# YOUR ASSIGNMENT
For the records that follow, please set down exactly the lines between the one holding "(idx < 65536)" and the one holding "decide (b < 4)", inclusive, and only those.

# MATERIAL FOR THIS EXERCISE

-- ==== Sys2Proof/WellFormed.lean ====
section
/-! DEFINITION. Well-formed commands: the ranges that the spec gives the operands of each row. -/

namespace Sys2Proof

/-- The host ports of R89 and the field widths of Table 4.7. -/
def Peer.wf (p : Peer) : Bool :=
  decide (1 ≤ p.port) && decide (p.port ≤ 3) && decide (p.ip < 2 ^ 32) && decide (p.udp < 65536) && decide (p.mac < 2 ^ 48) &&
  decide (p.vid < 4096)

/-- Header fields within their widths (Table 4.7); parameters within the longest packet (R79). -/
def VCmd.wf (c : VCmd) : Bool :=
  c.src.wf && decide (c.length < 65536) && decide (c.seq < 65536) && decide (c.channel < 256) && decide (c.status < 65536) &&
  decide (c.fid < 65536) && decide (c.crc < 2 ^ 32) && decide (c.params.length ≤ 4076)

/-- What a start meets: four banks, two memories, engines and slots that exist. -/
def StartIn.wf (x : StartIn) : Bool :=
  x.supplies.length == 4 && x.sm.length == 2 && x.badEngines.all (fun p => decide (p < 14)) && x.badKeys.all (fun k => decide (k < 8))

/-- The item exists. -/
def MemItem.wf : MemItem → Bool
  | .plateWrite p => decide (p < 64)
  | .plateCommitted p => decide (p < 64)
  | .plateBoth p => decide (p < 64)
  | .frame _ => true
  | .ringEntry r idx => decide (r < 32) && decide (idx < 65536)
  | .object n k => decide (n < 4) && decide (k < 128)
  | .openRing n i => decide (n < 4) && decide (i < 1024)
  | .standby dom => decide (dom < 6)
  | .journalCache => true
  | .engine pe => decide (pe < 14)
  | .flashWord bank _ => decide (bank < 2)
  | .copied => true

/-- The rail exists. -/
def Rail.wf : Rail → Bool
  | .core => true
  | .bank b => decide (b < 4)

/-- A multidrop frame of ISO 11898-1: an identifier of its format, a DLC of 4 bits, and the data that it announces at most. -/
def MbRx.wf (f : MbRx) : Bool :=
  decide (f.ident < (if f.ide then 2 ^ 29 else 2 ^ 11)) && decide (f.dlc < 16) && decide (f.data.length ≤ 64)

/-- An error code of Table 14.7. -/
def MbErr.wf (e : MbErr) : Bool := decide (1 ≤ e.code) && decide (e.code ≤ 6)

/-- A message on a MAC that exists. -/
def PtpRx.wf (m : PtpRx) : Bool := decide (m.mac < 6)

/-- The operands of a command lie in the ranges of its row. -/
def Instr.wf : Instr → Bool
  | .deviceInfo c => c.wf
  | .channelOpen c => c.wf
  | .channelClose c => c.wf
  | .eventAck c => c.wf
  | .islandStatus c => c.wf
  | .islandClear c => c.wf
  | .quoinQuery c => c.wf
  | .settingGet c => c.wf
  | .settingSet c => c.wf
  | .deviceReset c => c.wf
  | .funcEnable c => c.wf
  | .funcDisable c => c.wf
  | .funcStatus c => c.wf
  | .funcClear c => c.wf
  | .funcList c => c.wf
  | .almanacInfo c => c.wf
  | .almanacSave c => c.wf
  | .almanacRead c => c.wf
  | .almanacWrite c => c.wf
  | .almanacCompact c => c.wf
  | .typecaseInfo c => c.wf
  | .imageList c => c.wf
  | .imageBegin c => c.wf
  | .imageData c => c.wf
  | .imageEnd c => c.wf
  | .imageDelete c => c.wf
  | .engineConfig c => c.wf
  | .engineStatus c => c.wf
  | .spareArm c => c.wf
  | .spareDisarm c => c.wf
  | .engineMigrate c => c.wf
  | .personalityParam c => c.wf
  | .portConfig c => c.wf
  | .vlanSet c => c.wf
  | .fdbAdd c => c.wf
  | .fdbDelete c => c.wf
  | .fdbRead c => c.wf
  | .galleyConfig c => c.wf
  | .filterSet c => c.wf
  | .switchCounters c => c.wf
  | .macConfig c => c.wf
  | .macCounters c => c.wf
  | .mdioRead c => c.wf
  | .mdioWrite c => c.wf
  | .proofConfig c => c.wf
  | .mirrorConfig c => c.wf
  | .mirrorCounters c => c.wf
  | .mbConfig c => c.wf
  | .mbRateDetect c => c.wf
  | .mbObjectConfig c => c.wf
  | .mbRingConfig c => c.wf
  | .mbTransmit c => c.wf
  | .mbWakeConfig c => c.wf
  | .mbStatus c => c.wf
  | .slConfig c => c.wf
  | .slStatus c => c.wf
  | .timeGet c => c.wf
  | .timeConfig c => c.wf
  | .timeStep c => c.wf
  | .pulseConfig c => c.wf
  | .captureConfig c => c.wf
  | .timeStatus c => c.wf
  | .formeRingConfig c => c.wf
  | .impositionWrite c => c.wf
  | .impositionSwitch c => c.wf
  | .formeStatus c => c.wf
  | .powerPolicy c => c.wf
  | .deadline c => c.wf
  | .alarmSet c => c.wf
  | .wakeConfig c => c.wf
  | .powerStatus c => c.wf
  | .faultLogRead c => c.wf
  | .serviceCounters c => c.wf
  | .repair c => c.wf
  | .engineReturn c => c.wf
  | .bankRetire c => c.wf
  | .sectorRetire c => c.wf
  | .pipeSwitchover c => c.wf
  | .portRemap c => c.wf
  | .smRemove c => c.wf
  | .smInsert c => c.wf
  | .keyInfo c => c.wf
  | .keyRevoke c => c.wf
  | .debugChallenge c => c.wf
  | .debugResponse c => c.wf
  | .ringConfig c => c.wf
  | .ringStatus c => c.wf
  | .windowOpen c => c.wf
  | .windowCommit c => c.wf
  | .windowClose c => c.wf
  | .channelBind c => c.wf
  | .attnConfig c => c.wf
  | .status _ => true
  | .id _ => true
  | .pktWrite _ _ => true
  | .pktRead _ n => decide (n ≤ 4096)
  | .winWrite _ addr _ => decide (addr < 2 ^ 32)
  | .winRead _ addr n => decide (addr < 2 ^ 32) && decide (n ≤ 4096)
  | .unknownInstruction _ => true
  | .pktIn _ => true
  | .pktEnd => true
  | .pktOut => true
  | .winDataWrite _ => true
  | .winDataRead => true
  | .windowReadRequest p _ => p.wf
  | .windowWriteRequest p _ => p.wf
  | .arpRequest mac vid ip target => decide (mac < 2 ^ 48) && decide (vid < 4096) && decide (ip < 2 ^ 32) && decide (target < 2 ^ 32)
  | .reassemblyTimeout ip => decide (ip < 2 ^ 32)
  | .eventRetry seq => decide (seq < 65536)
  | .outputQueueTimeout port => decide (1 ≤ port) && decide (port ≤ 3)
  | .udpLinkLossTimeout => true
  | .vddAonPowerOn boot host _ => decide (boot < 4) && decide (host < 4)
  | .porstAssert _ => true
  | .porstRelease boot host => decide (boot < 4) && decide (host < 4)
  | .start x => x.wf
  | .oscillatorStart => true
  | .resilveringEnd sm _ _ _ => decide (sm < 2)
  | .almanacGroupCommit => true
  | .journalling => true
  | .serialMemoryFault sm => decide (sm < 2)
  | .pageProgramComplete _ => true
  | .sectorEraseComplete _ _ => true
  | .typecaseSuspend bank => decide (bank < 2)
  | .typecaseSuspendLimit bank => decide (bank < 2)
  | .patrolRead bank sector _ _ => decide (bank < 2) && decide (sector < 1024)
  | .sramScrub _ _ => true
  | .correctedMemoryError => true
  | .uncorrectableMemoryError x => x.wf
  | .engineFault _ cause => decide (1 ≤ cause) && decide (cause ≤ 8)
  | .hangTimeout island => decide (island < 64)
  | .livenessProbe _ => true
  | .lockstepMismatch => true
  | .heartbeat _ => true
  | .compositorRestart => true
  | .clockFault island => decide (island < 64)
  | .referenceFault => true
  | .supplyFault rail => rail.wf
  | .coreRailRestart => true
  | .islandReset island => decide (island < 64)
  | .leaseExpiry kind inst => decide (1 ≤ kind) && decide (kind ≤ 10) && decide (inst < 512)
  | .functionStartComplete fid => decide (fid < 65536)
  | .drainComplete fid => decide (fid < 65536)
  | .drainLimitExpiry fid => decide (fid < 65536)
  | .startLimitExpiry fid => decide (fid < 65536)
  | .selfTestComplete _ fid _ => decide (fid < 65536)
  | .imageLoadComplete _ => true
  | .meridian dom => decide (dom < 6)
  | .plateReady plate => decide (plate < 64)
  | .cut le => decide (le < 12)
  | .replayComplete le _ => decide (le < 12)
  | .takeover le => decide (le < 12)
  | .watchdogHalf _ => true
  | .watchdogExpiry _ => true
  | .timerCompare _ _ => true
  | .directorySharedRequest _ line => decide (line < 8192)
  | .directoryOwnedRequest _ line => decide (line < 8192)
  | .writeBack _ => true
  | .noncachingRead line => decide (line < 8192)
  | .noncachingWrite a bytes => decide (a < 524288) && decide (1 ≤ bytes.length) && decide (bytes.length ≤ 64)
  | .add _ _ _ _ => true
  | .sub _ _ _ _ => true
  | .adc _ _ _ _ => true
  | .sbc _ _ _ _ => true
  | .and _ _ _ _ => true
  | .or _ _ _ _ => true
  | .xor _ _ _ _ => true
  | .andn _ _ _ _ => true
  | .sll _ _ _ _ => true
  | .srl _ _ _ _ => true
  | .sra _ _ _ _ => true
  | .ror _ _ _ _ => true
  | .cmp _ _ _ => true
  | .tst _ _ _ => true
  | .mul _ _ _ _ => true
  | .mulhu _ _ _ _ => true
  | .mulhs _ _ _ _ => true
  | .min _ _ _ _ => true
  | .max _ _ _ _ => true
  | .minu _ _ _ _ => true
  | .maxu _ _ _ _ => true
  | .addi _ _ _ _ => true
  | .andi _ _ _ _ => true
  | .ori _ _ _ _ => true
  | .xori _ _ _ _ => true
  | .lui _ _ _ => true
  | .cmpi _ _ _ => true
  | .slli _ _ _ _ => true
  | .srli _ _ _ _ => true
  | .srai _ _ _ _ => true
  | .rori _ _ _ _ => true
  | .bfx _ _ _ _ _ => true
  | .bfxs _ _ _ _ _ => true
  | .bfi _ _ _ _ _ _ => true
  | .clz _ _ _ => true
  | .popc _ _ _ => true
  | .rev _ _ _ => true
  | .brev _ _ _ => true
  | .crc _ _ _ _ _ _ => true
  | .ld _ _ _ _ _ => true
  | .lds _ _ _ _ _ => true
  | .st _ _ _ _ _ => true
  | .cwb _ _ _ => true
  | .pref _ _ _ => true
  | .swap _ _ _ _ => true
  | .aadd _ _ _ _ => true
  | .aand _ _ _ _ => true
  | .aor _ _ _ _ => true
  | .cas _ _ _ _ => true
  | .pin _ _ _ _ => true
  | .pout _ _ _ _ => true
  | .qput _ _ _ _ => true
  | .qget _ _ _ _ => true
  | .b _ _ _ => true
  | .jal _ _ _ => true
  | .jalr _ _ _ _ => true
  | .wait _ => true
  | .waitu _ _ _ => true
  | .illegalInstruction _ _ => true
  | .registerWrite _ => true
  | .tickLo _ _ => true
  | .tmrCtl _ _ _ => true
  | .wdPeriod _ _ => true
  | .wdKick _ _ => true
  | .qreq _ _ => true
  | .qrel _ _ => true
  | .plateCtlDone _ => true
  | .plateCtlCommit _ => true
  | .paramData _ _ => true
  | .rxPost _ _ => true
  | .rxDone _ _ => true
  | .txCtl _ _ => true
  | .typSuspRequest _ _ => true
  | .typSuspRelease _ _ => true
  | .almCtlRead _ => true
  | .almCtlWrite _ => true
  | .mbRidx _ _ => true
  | .mbRdata _ _ => true
  | .mbOdataRead _ _ => true
  | .mbOdataWrite _ _ => true
  | .mbTxreq _ _ => true
  | .mbTxreqWithdraw _ _ => true
  | .mbStamp _ _ => true
  | .slRxdata _ _ => true
  | .slTxdata _ _ => true
  | .slTxctl _ _ => true
  | .frCtlRun _ _ => true
  | .frCtlLock _ _ => true
  | .impData _ _ => true
  | .impSwitch _ _ => true
  | .frameReceive mac bytes _ => decide (mac < 6) && decide (bytes.length ≤ 65535)
  | .classificationPoint mac head => decide (mac < 6) && decide (64 ≤ head.length)
  | .egressScheduling mac => decide (mac < 6)
  | .frameTransmitted mac => decide (mac < 6)
  | .addressAgeExpiry way => decide (way < 2048)
  | .pipeDisagreement _ _ => true
  | .pipeReloadComplete pipe => decide (pipe < 2)
  | .bankRetired bank => decide (bank < 8)
  | .linkDownHoldExpiry port => decide (port < 6)
  | .linkDown mac => decide (mac < 6)
  | .linkUp mac => decide (mac < 6)
  | .pauseRefresh mac => decide (mac < 6)
  | .pauseFrameReceive mac _ => decide (mac < 6)
  | .pauseHoldExpiry mac => decide (mac < 6)
  | .mbFrameReceived n f => decide (n < 4) && f.wf
  | .mbFrameSent n => decide (n < 4)
  | .mbBusError n e => decide (n < 4) && e.wf
  | .busOffRecovery n => decide (n < 4)
  | .integration n => decide (n < 4)
  | .stuckDominant n => decide (n < 4)
  | .lockExpiry n obj => decide (n < 4) && decide (obj < 128)
  | .rateDetectTimeout n => decide (n < 4)
  | .dominantEdgeWake n => decide (n < 4)
  | .referenceMessage n _ => decide (n < 4)
  | .potentialMasterTimeout n => decide (n < 4)
  | .impositionEntry dom => decide (dom < 6)
  | .guardianViolation n => decide (n < 4)
  | .slCharacterReceived n ch _ _ _ _ => decide (n < 4) && decide (ch < 512)
  | .slCharacterSent n => decide (n < 4)
  | .deLagExpiry n => decide (n < 4)
  | .gapThreshold n => decide (n < 4)
  | .ptpMessageReceived m => m.wf
  | .ptpMessageTransmit mac _ => decide (mac < 6)
  | .stepInstant => true
  | .lossTimeExpiry => true
  | .holdoverQualityStep => true
  | .pulseEdge out => decide (out < 2)
  | .eventCapture input _ => decide (input < 4)
  | .cycleForme ring _ _ => decide (ring < 2)
  | .returnedCopy ring _ _ _ => decide (ring < 2)
  | .returnLimit ring => decide (ring < 2)
  | .claimForme ring _ _ => decide (ring < 2)
  | .claimListenExpiry ring => decide (ring < 2)
  | .substituteMeridian ring => decide (ring < 2)
  | .portLoop ring _ => decide (ring < 2)
  | .powerStateEntry _ => true
  | .hibernateEntry _ => true
  | .deadlineExit => true
  | .alarm => true
  | .wakePin ball _ _ => decide (ball < 4)
  | .railGood x => x.wf
  | .railTimeout => true
  | .challengeExpiry => true
  | .extest pins cells => pins.length == 300 && cells.length == 300
  | .samplePreload pins cells => pins.length == 300 && cells.length == 300
  | .idcode => true
  | .clamp => true
  | .highz => true
  | .bypass => true
  | .dbgChal => true
  | .dbgResp sig => sig.length == 64
  | .dbgState => true
  | .dbgAddr _ => true
  | .dbgData => true
  | .dbgIstat => true
  | .dbgFlog => true
  | .dbgXstat => true
  | .walkStop => true
  | .pwrEnRaise => true
  | .returnToRun => true
  | .compactionComplete => true
  | .streamedReadComplete => true
  | .joinCopyComplete le => decide (le < 12)
  | .referenceClockReturn => true
  | .bankSupplyReturn bank => decide (bank < 4)
  | .lossOfPower => true
  | .testLogicReset _ => true
  | .referenceMessageMissed n => decide (n < 4)
  | .minimumGapExpiry n => decide (n < 4)
  | .rxdHighCharacterTime n => decide (n < 4)

end Sys2Proof
end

# TASK ANSWER
  | .ringEntry r idx => decide (r < 32) && decide (idx < 65536)
  | .object n k => decide (n < 4) && decide (k < 128)
  | .openRing n i => decide (n < 4) && decide (i < 1024)
  | .standby dom => decide (dom < 6)
  | .journalCache => true
  | .engine pe => decide (pe < 14)
  | .flashWord bank _ => decide (bank < 2)
  | .copied => true

/-- The rail exists. -/
def Rail.wf : Rail → Bool
  | .core => true
  | .bank b => decide (b < 4)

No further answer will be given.